/-- R327 to R331: numbering. -/
def Obligations.NumbersOfTheNodes : Prop :=
  (∀ (s : State) (r : Report),
    s.node.fUp = true → s.node.f.chain.root = true → s.node.f.chain.collecting = true →
    Gives (.reportFrame r ownSerial s.node.f.chain.epoch) s fun t =>
    t.f.chain.reports = s.node.f.chain.reports.filter (fun q => q.serial != r.serial) ++ [r] ∧ t.f.chain.table = s.node.f.chain.table ∧ t.f.chain.sets = s.node.f.chain.sets ∧
    (∀ q : Port, t.link q = s.node.link q) ∧ t.n = s.node.n ∧ t.stored = s.node.stored) ∧
  (∀ (s : State) (r : Report) (root epoch : Nat),
    s.node.f.chain.root = false ∨ root ≠ ownSerial ∨ epoch ≠ s.node.f.chain.epoch →
    Gives (.reportFrame r root epoch) s fun t =>
    t = s.node) ∧
  (∀ (s : State), s.node.fUp = true → s.node.f.chain.root = true → s.node.f.chain.collecting = true → Gives .rootCollectEnd s fun t =>
    t.f.chain.state = .up ∧ t.f.chain.collecting = false ∧ t.f.chain.keep = false ∧ t.f.chain.root = true ∧
    t.f.chain.sets = [(numberSet (s.node.f.chain.reports.map s.node.keptConfigured) ownSerial, 2)] ∧
    (s.node.f.chain.state ≠ .up → t.f.chain.table = (numberSet (s.node.f.chain.reports.map s.node.keptConfigured) ownSerial).filter fun r => r.number != 0) ∧ t.stored = s.node.stored ∧ t.n.dict = s.node.n.dict) ∧
  (∀ (s : State), s.node.fUp = true → s.node.f.chain.root = true → Gives .assignRepeat s fun t =>
    t.f.chain.sets = (s.node.f.chain.sets.filter fun e => e.2 - 1 != 0).map (fun e => (e.1, e.2 - 1)) ∧ t.f.chain.table = s.node.f.chain.table ∧ t.f.chain.state = s.node.f.chain.state ∧ t.stored = s.node.stored ∧ t.n.dict = s.node.n.dict) ∧
  (∀ (s : State) (index : Nat) (rows : List NodeRow), s.node.fUp = true → s.node.f.chain.state ≠ .off → Gives (.assign index rows) s fun t =>
    t.f.chain.set.frames = tput s.node.f.chain.set.frames index rows ∧ t.f.chain.table = s.node.f.chain.table ∧ t.f.chain.number = s.node.f.chain.number ∧
    (∀ q : Port, t.link q = s.node.link q) ∧ t.n = s.node.n ∧ t.stored = s.node.stored) ∧
  (∀ (s : State) (rows : List NodeRow) (root : Nat) (b : Best) (r : NodeRow),
    s.node.fUp = true → s.node.f.chain.state ≠ .off → s.node.f.chain.root = false →
    s.node.f.chain.set.frames.flatMap Prod.snd = rows → s.node.f.chain.best = some b →
    (rows.find? fun q => q.number == root) = some r → r.serial = b.serial →
    Gives (.commit s.node.f.chain.epoch root rows.length s.node.f.chain.set.frames.length) s fun t =>
    t.f.chain.state = .up ∧ t.f.chain.rootNumber = root ∧ t.f.chain.set = {} ∧
    t.f.chain.table = (if s.node.f.chain.state = .up then mergeRows s.node.f.chain.table rows else rows.filter fun q => q.number != 0) ∧
    t.f.chain.number = (((rows.find? fun q => q.serial == ownSerial).map NodeRow.number).getD (if s.node.f.chain.state ≠ .up ∨ s.node.f.chain.number = 0 then 0 else s.node.f.chain.number)) ∧ t.stored = s.node.stored ∧ t.n.dict = s.node.n.dict) ∧
  (∀ (s : State) (epoch root entries frames : Nat),
    s.node.fUp = true → s.node.f.chain.state ≠ .off → s.node.f.chain.root = false →
    epoch ≠ s.node.f.chain.epoch ∨ entries ≠ (s.node.f.chain.set.frames.flatMap Prod.snd).length ∨ frames ≠ s.node.f.chain.set.frames.length →
    Gives (.commit epoch root entries frames) s fun t =>
    t.f.chain = { s.node.f.chain with set := {} } ∧ (∀ q : Port, t.link q = s.node.link q) ∧ t.n = s.node.n ∧ t.stored = s.node.stored) ∧
  (∀ (s : State) (serial configured : Nat) (r : NodeRow),
    s.node.fUp = true → s.node.f.chain.root = true → s.node.f.chain.collecting = false → s.node.f.chain.state = .up →
    (s.node.f.chain.table.find? fun q => q.serial == serial) = some r →
    Gives (.joinFrame serial configured) s fun t =>
    t.f.chain.table = mergeRows s.node.f.chain.table [r] ∧ t.f.chain.sets = s.node.f.chain.sets ++ [([r], 2)] ∧ t.f.chain.number = s.node.f.chain.number ∧ t.f.chain.epoch = s.node.f.chain.epoch ∧ t.f.faults = s.node.f.faults ∧ t.stored = s.node.stored ∧ t.n.dict = s.node.n.dict) ∧
  (∀ (s : State) (serial configured : Nat),
    s.node.fUp = true → s.node.f.chain.root = true → s.node.f.chain.collecting = false → s.node.f.chain.state = .up →
    (s.node.f.chain.table.find? fun q => q.serial == serial) = none → configured < 127 →
    Gives (.joinFrame serial configured) s fun t =>
    (t.f.chain.table.find? fun q => q.serial == serial).map NodeRow.number = (if lowestFree (s.node.f.chain.table.map NodeRow.number) = 0 ∧ (configured = 0 ∨ (s.node.f.chain.table.map NodeRow.number).contains configured) then none
      else some (if configured ≠ 0 ∧ !(s.node.f.chain.table.map NodeRow.number).contains configured then configured else lowestFree (s.node.f.chain.table.map NodeRow.number))) ∧
    t.f.chain.number = s.node.f.chain.number ∧ t.f.chain.epoch = s.node.f.chain.epoch ∧ t.f.faults = s.node.f.faults ∧ t.stored = s.node.stored ∧ t.n.dict = s.node.n.dict)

□ □ □ □

● **What you have to do**:
Look over the records above, and wherever a line contains the string "lowestFree", copy that line.

● **Written answer**:
    (t.f.chain.table.find? fun q => q.serial == serial).map NodeRow.number = (if lowestFree (s.node.f.chain.table.map NodeRow.number) = 0 ∧ (configured = 0 ∨ (s.node.f.chain.table.map NodeRow.number).contains configured) then none
      else some (if configured ≠ 0 ∧ !(s.node.f.chain.table.map NodeRow.number).contains configured then configured else lowestFree (s.node.f.chain.table.map NodeRow.number))) ∧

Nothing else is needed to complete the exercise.